Reputation: 2677
I'm using the following method to perform a bulk insert, and to optionally avoid inserting duplicates, with SQLAlchemy:
def bulk_insert_users(self, users, allow_duplicates = False):
if not allow_duplicates:
users_new = []
for user in users:
if not self.SQL_IO.db.query(User_DB.id).filter_by(user_id = user.user_id).scalar():
users_new.append(user)
users = users_new
self.SQL_IO.db.bulk_save_objects(users)
self.SQL_IO.db.commit()
Can the above functionality be implemented such that the function is faster?
Upvotes: 1
Views: 1552
Reputation: 40901
How many users do you have? You're querying for the users one at a time, every single iteration of that loop. You might have more luck querying for ALL user Ids, put them in a list, then check against that list.

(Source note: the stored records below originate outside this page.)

-- ==== Sys2Proof/Laws/Events.lean ====
section
/-!
SUPPORT. What raising an event and offering a Lint record can do: registers and counters, and the record queue.
-/
namespace Sys2Proof.Machine

theorem countOne_eq (e : Nat) (m b : Option Nat) (k : Nat) (d : Dev) (n : Nat) :
    ∃ t, countOne e m b k d n = { d with tally := t } := by
  unfold countOne
  dsimp only
  by_cases h : ((rget d (0x10100 + 0x20 * n)).getLsbD 31 && !frozen d && decide (bits (rget d (0x10100 + 0x20 * n)) 9 0 = e) &&
      isTEvent e && passes d n m b) = true
  · rw [if_pos h]; exact ⟨_, rfl⟩
  · rw [if_neg h]; exact ⟨d.tally, rfl⟩

theorem countEvent_eq (e : Nat) (m b : Option Nat) (k : Nat) (d : Dev) : ∃ t, countEvent e m b k d = { d with tally := t } := by
  unfold countEvent
  split
  · exact ⟨d.tally, rfl⟩
  · generalize List.range 8 = l
    induction l generalizing d with
    | nil => exact ⟨d.tally, rfl⟩
    | cons n l ih =>
      obtain ⟨t, ht⟩ := countOne_eq e m b k d n
      obtain ⟨u, hu⟩ := ih (countOne e m b k d n)
      exact ⟨u, by rw [List.foldl_cons, hu, ht]⟩

/-- Raising an event sets a pending bit and counts: nothing but registers and the counters can change. -/
theorem raiseN_eq (d : Dev) (e k : Nat) (m b : Option Nat) :
    ∃ t, raiseN d e k m b = { d with regs := if k = 0 then d.regs else (setPending e d).regs, tally := t } := by
  unfold raiseN
  split
  · exact ⟨d.tally, rfl⟩
  · obtain ⟨t, ht⟩ := countEvent_eq e m b k (setPending e d)
    refine ⟨t, ?_⟩
    rw [ht]
    unfold setPending
    split <;> rfl

section Fields
variable (d : Dev) (e k : Nat) (m b : Option Nat)

@[simp] theorem raiseN_pins : (raiseN d e k m b).pins = d.pins := by obtain ⟨t, h⟩ := raiseN_eq d e k m b; rw [h]
@[simp] theorem raiseN_cycle : (raiseN d e k m b).cycle = d.cycle := by obtain ⟨t, h⟩ := raiseN_eq d e k m b; rw [h]
@[simp] theorem raiseN_free : (raiseN d e k m b).free = d.free := by obtain ⟨t, h⟩ := raiseN_eq d e k m b; rw [h]
@[simp] theorem raiseN_ycp : (raiseN d e k m b).ycp = d.ycp := by obtain ⟨t, h⟩ := raiseN_eq d e k m b; rw [h]
@[simp] theorem raiseN_boot : (raiseN d e k m b).boot = d.boot := by obtain ⟨t, h⟩ := raiseN_eq d e k m b; rw [h]
@[simp] theorem raiseN_nextTxn : (raiseN d e k m b).nextTxn = d.nextTxn := by obtain ⟨t, h⟩ := raiseN_eq d e k m b; rw [h]
@[simp] theorem raiseN_txns : (raiseN d e k m b).txns = d.txns := by obtain ⟨t, h⟩ := raiseN_eq d e k m b; rw [h]
@[simp] theorem raiseN_ports : (raiseN d e k m b).ports = d.ports := by obtain ⟨t, h⟩ := raiseN_eq d e k m b; rw [h]
@[simp] theorem raiseN_reg : (raiseN d e k m b).reg = d.reg := by obtain ⟨t, h⟩ := raiseN_eq d e k m b; rw [h]
@[simp] theorem raiseN_tiles : (raiseN d e k m b).tiles = d.tiles := by obtain ⟨t, h⟩ := raiseN_eq d e k m b; rw [h]
@[simp] theorem raiseN_nextJob : (raiseN d e k m b).nextJob = d.nextJob := by obtain ⟨t, h⟩ := raiseN_eq d e k m b; rw [h]
@[simp] theorem raiseN_jobs : (raiseN d e k m b).jobs = d.jobs := by obtain ⟨t, h⟩ := raiseN_eq d e k m b; rw [h]
@[simp] theorem raiseN_panels : (raiseN d e k m b).panels = d.panels := by obtain ⟨t, h⟩ := raiseN_eq d e k m b; rw [h]
@[simp] theorem raiseN_blank : (raiseN d e k m b).blank = d.blank := by obtain ⟨t, h⟩ := raiseN_eq d e k m b; rw [h]
@[simp] theorem raiseN_mend : (raiseN d e k m b).mend = d.mend := by obtain ⟨t, h⟩ := raiseN_eq d e k m b; rw [h]
@[simp] theorem raiseN_lastUse : (raiseN d e k m b).lastUse = d.lastUse := by obtain ⟨t, h⟩ := raiseN_eq d e k m b; rw [h]
@[simp] theorem raiseN_maint : (raiseN d e k m b).maint = d.maint := by obtain ⟨t, h⟩ := raiseN_eq d e k m b; rw [h]
@[simp] theorem raiseN_sweep : (raiseN d e k m b).sweep = d.sweep := by obtain ⟨t, h⟩ := raiseN_eq d e k m b; rw [h]
@[simp] theorem raiseN_polled : (raiseN d e k m b).polled = d.polled := by obtain ⟨t, h⟩ := raiseN_eq d e k m b; rw [h]
@[simp] theorem raiseN_layer : (raiseN d e k m b).layer = d.layer := by obtain ⟨t, h⟩ := raiseN_eq d e k m b; rw [h]
@[simp] theorem raiseN_layers : (raiseN d e k m b).layers = d.layers := by obtain ⟨t, h⟩ := raiseN_eq d e k m b; rw [h]
@[simp] theorem raiseN_hbms : (raiseN d e k m b).hbms = d.hbms := by obtain ⟨t, h⟩ := raiseN_eq d e k m b; rw [h]
@[simp] theorem raiseN_mangle : (raiseN d e k m b).mangle = d.mangle := by obtain ⟨t, h⟩ := raiseN_eq d e k m b; rw [h]
@[simp] theorem raiseN_heat : (raiseN d e k m b).heat = d.heat := by obtain ⟨t, h⟩ := raiseN_eq d e k m b; rw [h]
@[simp] theorem raiseN_energy : (raiseN d e k m b).energy = d.energy := by obtain ⟨t, h⟩ := raiseN_eq d e k m b; rw [h]
@[simp] theorem raiseN_link : (raiseN d e k m b).link = d.link := by obtain ⟨t, h⟩ := raiseN_eq d e k m b; rw [h]
@[simp] theorem raiseN_retire : (raiseN d e k m b).retire = d.retire := by obtain ⟨t, h⟩ := raiseN_eq d e k m b; rw [h]
@[simp] theorem raiseN_lifts : (raiseN d e k m b).lifts = d.lifts := by obtain ⟨t, h⟩ := raiseN_eq d e k m b; rw [h]
@[simp] theorem raiseN_lint : (raiseN d e k m b).lint = d.lint := by obtain ⟨t, h⟩ := raiseN_eq d e k m b; rw [h]
@[simp] theorem raise_pins : (raise d e m b).pins = d.pins := raiseN_pins d e 1 m b
@[simp] theorem raise_cycle : (raise d e m b).cycle = d.cycle := raiseN_cycle d e 1 m b
@[simp] theorem raise_free : (raise d e m b).free = d.free := raiseN_free d e 1 m b
@[simp] theorem raise_ycp : (raise d e m b).ycp = d.ycp := raiseN_ycp d e 1 m b
@[simp] theorem raise_boot : (raise d e m b).boot = d.boot := raiseN_boot d e 1 m b
@[simp] theorem raise_nextTxn : (raise d e m b).nextTxn = d.nextTxn := raiseN_nextTxn d e 1 m b
@[simp] theorem raise_txns : (raise d e m b).txns = d.txns := raiseN_txns d e 1 m b
@[simp] theorem raise_ports : (raise d e m b).ports = d.ports := raiseN_ports d e 1 m b
@[simp] theorem raise_reg : (raise d e m b).reg = d.reg := raiseN_reg d e 1 m b
@[simp] theorem raise_tiles : (raise d e m b).tiles = d.tiles := raiseN_tiles d e 1 m b
@[simp] theorem raise_nextJob : (raise d e m b).nextJob = d.nextJob := raiseN_nextJob d e 1 m b
@[simp] theorem raise_jobs : (raise d e m b).jobs = d.jobs := raiseN_jobs d e 1 m b
@[simp] theorem raise_panels : (raise d e m b).panels = d.panels := raiseN_panels d e 1 m b
@[simp] theorem raise_blank : (raise d e m b).blank = d.blank := raiseN_blank d e 1 m b
@[simp] theorem raise_mend : (raise d e m b).mend = d.mend := raiseN_mend d e 1 m b
@[simp] theorem raise_lastUse : (raise d e m b).lastUse = d.lastUse := raiseN_lastUse d e 1 m b
@[simp] theorem raise_maint : (raise d e m b).maint = d.maint := raiseN_maint d e 1 m b
@[simp] theorem raise_sweep : (raise d e m b).sweep = d.sweep := raiseN_sweep d e 1 m b
@[simp] theorem raise_polled : (raise d e m b).polled = d.polled := raiseN_polled d e 1 m b
@[simp] theorem raise_layer : (raise d e m b).layer = d.layer := raiseN_layer d e 1 m b
@[simp] theorem raise_layers : (raise d e m b).layers = d.layers := raiseN_layers d e 1 m b
@[simp] theorem raise_hbms : (raise d e m b).hbms = d.hbms := raiseN_hbms d e 1 m b
@[simp] theorem raise_mangle : (raise d e m b).mangle = d.mangle := raiseN_mangle d e 1 m b
@[simp] theorem raise_heat : (raise d e m b).heat = d.heat := raiseN_heat d e 1 m b
@[simp] theorem raise_energy : (raise d e m b).energy = d.energy := raiseN_energy d e 1 m b
@[simp] theorem raise_link : (raise d e m b).link = d.link := raiseN_link d e 1 m b
@[simp] theorem raise_retire : (raise d e m b).retire = d.retire := raiseN_retire d e 1 m b
@[simp] theorem raise_lifts : (raise d e m b).lifts = d.lifts := raiseN_lifts d e 1 m b
@[simp] theorem raise_lint : (raise d e m b).lint = d.lint := raiseN_lint d e 1 m b

@[simp] theorem raiseN_regs : (raiseN d e k m b).regs = if k = 0 then d.regs else (setPending e d).regs := by
  obtain ⟨t, h⟩ := raiseN_eq d e k m b; rw [h]
@[simp] theorem raise_regs : (raise d e m b).regs = (setPending e d).regs := by simp [raise]

end Fields

theorem rget_setPending_ne (d : Dev) (e o : Nat) (h : o < 0x80 ∨ 0xA0 ≤ o) : rget (setPending e d) o = rget d o := by
  unfold setPending
  split
  · apply rget_rset_ne
    unfold irqPend
    omega
  · rfl

/-- Registers but the eight pending registers stay. -/
theorem rget_raiseN_ne (d : Dev) (e k o : Nat) (m b : Option Nat) (h : o < 0x80 ∨ 0xA0 ≤ o) :
    rget (raiseN d e k m b) o = rget d o := by
  by_cases hk : k = 0
  · exact rget_congr (by simp [hk]) o
  · rw [rget_congr (e := setPending e d) (by simp [hk]) o, rget_setPending_ne d e o h]

theorem rget_raise_ne (d : Dev) (e o : Nat) (m b : Option Nat) (h : o < 0x80 ∨ 0xA0 ≤ o) :
    rget (raise d e m b) o = rget d o := rget_raiseN_ne d e 1 o m b h

/-- An interrupt cause's pending bit is set by its event (R514). -/
theorem rget_raise_pend (d : Dev) (e : Nat) (m b : Option Nat) (h : 0x100 ≤ e ∧ e < 0x200) :
    rget (raise d e m b) (irqPend ((e - 0x100) / 0x20)) =
      rget d (irqPend ((e - 0x100) / 0x20)) ||| BitVec.ofNat 32 (1 <<< ((e - 0x100) % 0x20)) := by
  rw [rget_congr (e := setPending e d) (by simp) _]
  unfold setPending
  rw [if_pos h, rget_rset]

/-! ## Lint records -/

theorem lintDrop_eq (d : Dev) : ∃ r t, lintDrop d = { d with regs := r, tally := t } := by
  by_cases h : rget d 0xA04C = 0
  · obtain ⟨t, ht⟩ := raiseN_eq d Ev.LINT_DROP 1 none none
    have e : lintDrop d = rinc (raise d Ev.LINT_DROP) 0xA04C 1 := by unfold lintDrop; rw [if_pos h]
    exact ⟨(lintDrop d).regs, t, by rw [e]; unfold raise; rw [ht]; rfl⟩
  · exact ⟨(rinc d 0xA04C 1).regs, d.tally, by unfold lintDrop; rw [if_neg h]; rfl⟩

/-- Offering a record can change registers, the counters and the record queue. -/
theorem lint_eq (d : Dev) (kind : Nat) (w : LintAt) (x y : Nat) :
    ∃ r t l, lint d kind w x y = { d with regs := r, tally := t, lint := l } := by
  unfold lint
  split
  · exact ⟨d.regs, d.tally, d.lint, rfl⟩
  · dsimp only
    split
    · exact ⟨d.regs, d.tally, _, rfl⟩
    · exact (lintDrop_eq { d with lint := _ }).elim fun r h => h.elim fun t h => ⟨r, t, _, h⟩

section Fields
variable (d : Dev) (kind : Nat) (w : LintAt) (x y : Nat)

@[simp] theorem lint_pins : (lint d kind w x y).pins = d.pins := by obtain ⟨r, t, l, h⟩ := lint_eq d kind w x y; rw [h]
@[simp] theorem lint_cycle : (lint d kind w x y).cycle = d.cycle := by obtain ⟨r, t, l, h⟩ := lint_eq d kind w x y; rw [h]
@[simp] theorem lint_free : (lint d kind w x y).free = d.free := by obtain ⟨r, t, l, h⟩ := lint_eq d kind w x y; rw [h]
@[simp] theorem lint_ycp : (lint d kind w x y).ycp = d.ycp := by obtain ⟨r, t, l, h⟩ := lint_eq d kind w x y; rw [h]
@[simp] theorem lint_boot : (lint d kind w x y).boot = d.boot := by obtain ⟨r, t, l, h⟩ := lint_eq d kind w x y; rw [h]
@[simp] theorem lint_nextTxn : (lint d kind w x y).nextTxn = d.nextTxn := by obtain ⟨r, t, l, h⟩ := lint_eq d kind w x y; rw [h]
@[simp] theorem lint_txns : (lint d kind w x y).txns = d.txns := by obtain ⟨r, t, l, h⟩ := lint_eq d kind w x y; rw [h]
@[simp] theorem lint_ports : (lint d kind w x y).ports = d.ports := by obtain ⟨r, t, l, h⟩ := lint_eq d kind w x y; rw [h]
@[simp] theorem lint_reg : (lint d kind w x y).reg = d.reg := by obtain ⟨r, t, l, h⟩ := lint_eq d kind w x y; rw [h]
@[simp] theorem lint_tiles : (lint d kind w x y).tiles = d.tiles := by obtain ⟨r, t, l, h⟩ := lint_eq d kind w x y; rw [h]
@[simp] theorem lint_nextJob : (lint d kind w x y).nextJob = d.nextJob := by obtain ⟨r, t, l, h⟩ := lint_eq d kind w x y; rw [h]
@[simp] theorem lint_jobs : (lint d kind w x y).jobs = d.jobs := by obtain ⟨r, t, l, h⟩ := lint_eq d kind w x y; rw [h]
@[simp] theorem lint_panels : (lint d kind w x y).panels = d.panels := by obtain ⟨r, t, l, h⟩ := lint_eq d kind w x y; rw [h]
@[simp] theorem lint_blank : (lint d kind w x y).blank = d.blank := by obtain ⟨r, t, l, h⟩ := lint_eq d kind w x y; rw [h]
@[simp] theorem lint_mend : (lint d kind w x y).mend = d.mend := by obtain ⟨r, t, l, h⟩ := lint_eq d kind w x y; rw [h]
@[simp] theorem lint_lastUse : (lint d kind w x y).lastUse = d.lastUse := by obtain ⟨r, t, l, h⟩ := lint_eq d kind w x y; rw [h]
@[simp] theorem lint_maint : (lint d kind w x y).maint = d.maint := by obtain ⟨r, t, l, h⟩ := lint_eq d kind w x y; rw [h]
@[simp] theorem lint_sweep : (lint d kind w x y).sweep = d.sweep := by obtain ⟨r, t, l, h⟩ := lint_eq d kind w x y; rw [h]
@[simp] theorem lint_polled : (lint d kind w x y).polled = d.polled := by obtain ⟨r, t, l, h⟩ := lint_eq d kind w x y; rw [h]
@[simp] theorem lint_layer : (lint d kind w x y).layer = d.layer := by obtain ⟨r, t, l, h⟩ := lint_eq d kind w x y; rw [h]
@[simp] theorem lint_layers : (lint d kind w x y).layers = d.layers := by obtain ⟨r, t, l, h⟩ := lint_eq d kind w x y; rw [h]
@[simp] theorem lint_hbms : (lint d kind w x y).hbms = d.hbms := by obtain ⟨r, t, l, h⟩ := lint_eq d kind w x y; rw [h]
@[simp] theorem lint_mangle : (lint d kind w x y).mangle = d.mangle := by obtain ⟨r, t, l, h⟩ := lint_eq d kind w x y; rw [h]
@[simp] theorem lint_heat : (lint d kind w x y).heat = d.heat := by obtain ⟨r, t, l, h⟩ := lint_eq d kind w x y; rw [h]
@[simp] theorem lint_energy : (lint d kind w x y).energy = d.energy := by obtain ⟨r, t, l, h⟩ := lint_eq d kind w x y; rw [h]
@[simp] theorem lint_link : (lint d kind w x y).link = d.link := by obtain ⟨r, t, l, h⟩ := lint_eq d kind w x y; rw [h]
@[simp] theorem lint_retire : (lint d kind w x y).retire = d.retire := by obtain ⟨r, t, l, h⟩ := lint_eq d kind w x y; rw [h]
@[simp] theorem lint_lifts : (lint d kind w x y).lifts = d.lifts := by obtain ⟨r, t, l, h⟩ := lint_eq d kind w x y; rw [h]

/-- No record is offered before the ring opens at apply (R488). -/
theorem lint_closed (h : d.lint.open_ = false) : lint d kind w x y = d := by simp [lint, h]

end Fields

theorem rget_lint_ne (d : Dev) (kind o : Nat) (w : LintAt) (x y : Nat) (h : o < 0x80 ∨ 0xA0 ≤ o) (h' : o ≠ 0xA04C) :
    rget (lint d kind w x y) o = rget d o := by
  unfold lint
  split
  · rfl
  · dsimp only
    split
    · rfl
    · unfold lintDrop rinc rcount rsetBits
      dsimp only
      rw [rget_rset_ne _ _ _ _ h']
      split
      · rw [rget_raise_ne _ _ _ _ _ h]; rfl
      · rfl

end Sys2Proof.Machine
end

existing_users = #query for all user IDs
for user in new_users:
if user not in existing_users:
#do_stuff
Upvotes: 1
Reputation: 318508
You can load all user ids first, put them into a set and then use user.user_id in existing_user_ids
to determine whether to add a new user or not instead of sending a SELECT query every time. Even with ten thousands of users this will be quite fast, especially compared to contacting the database for each user.
Upvotes: 2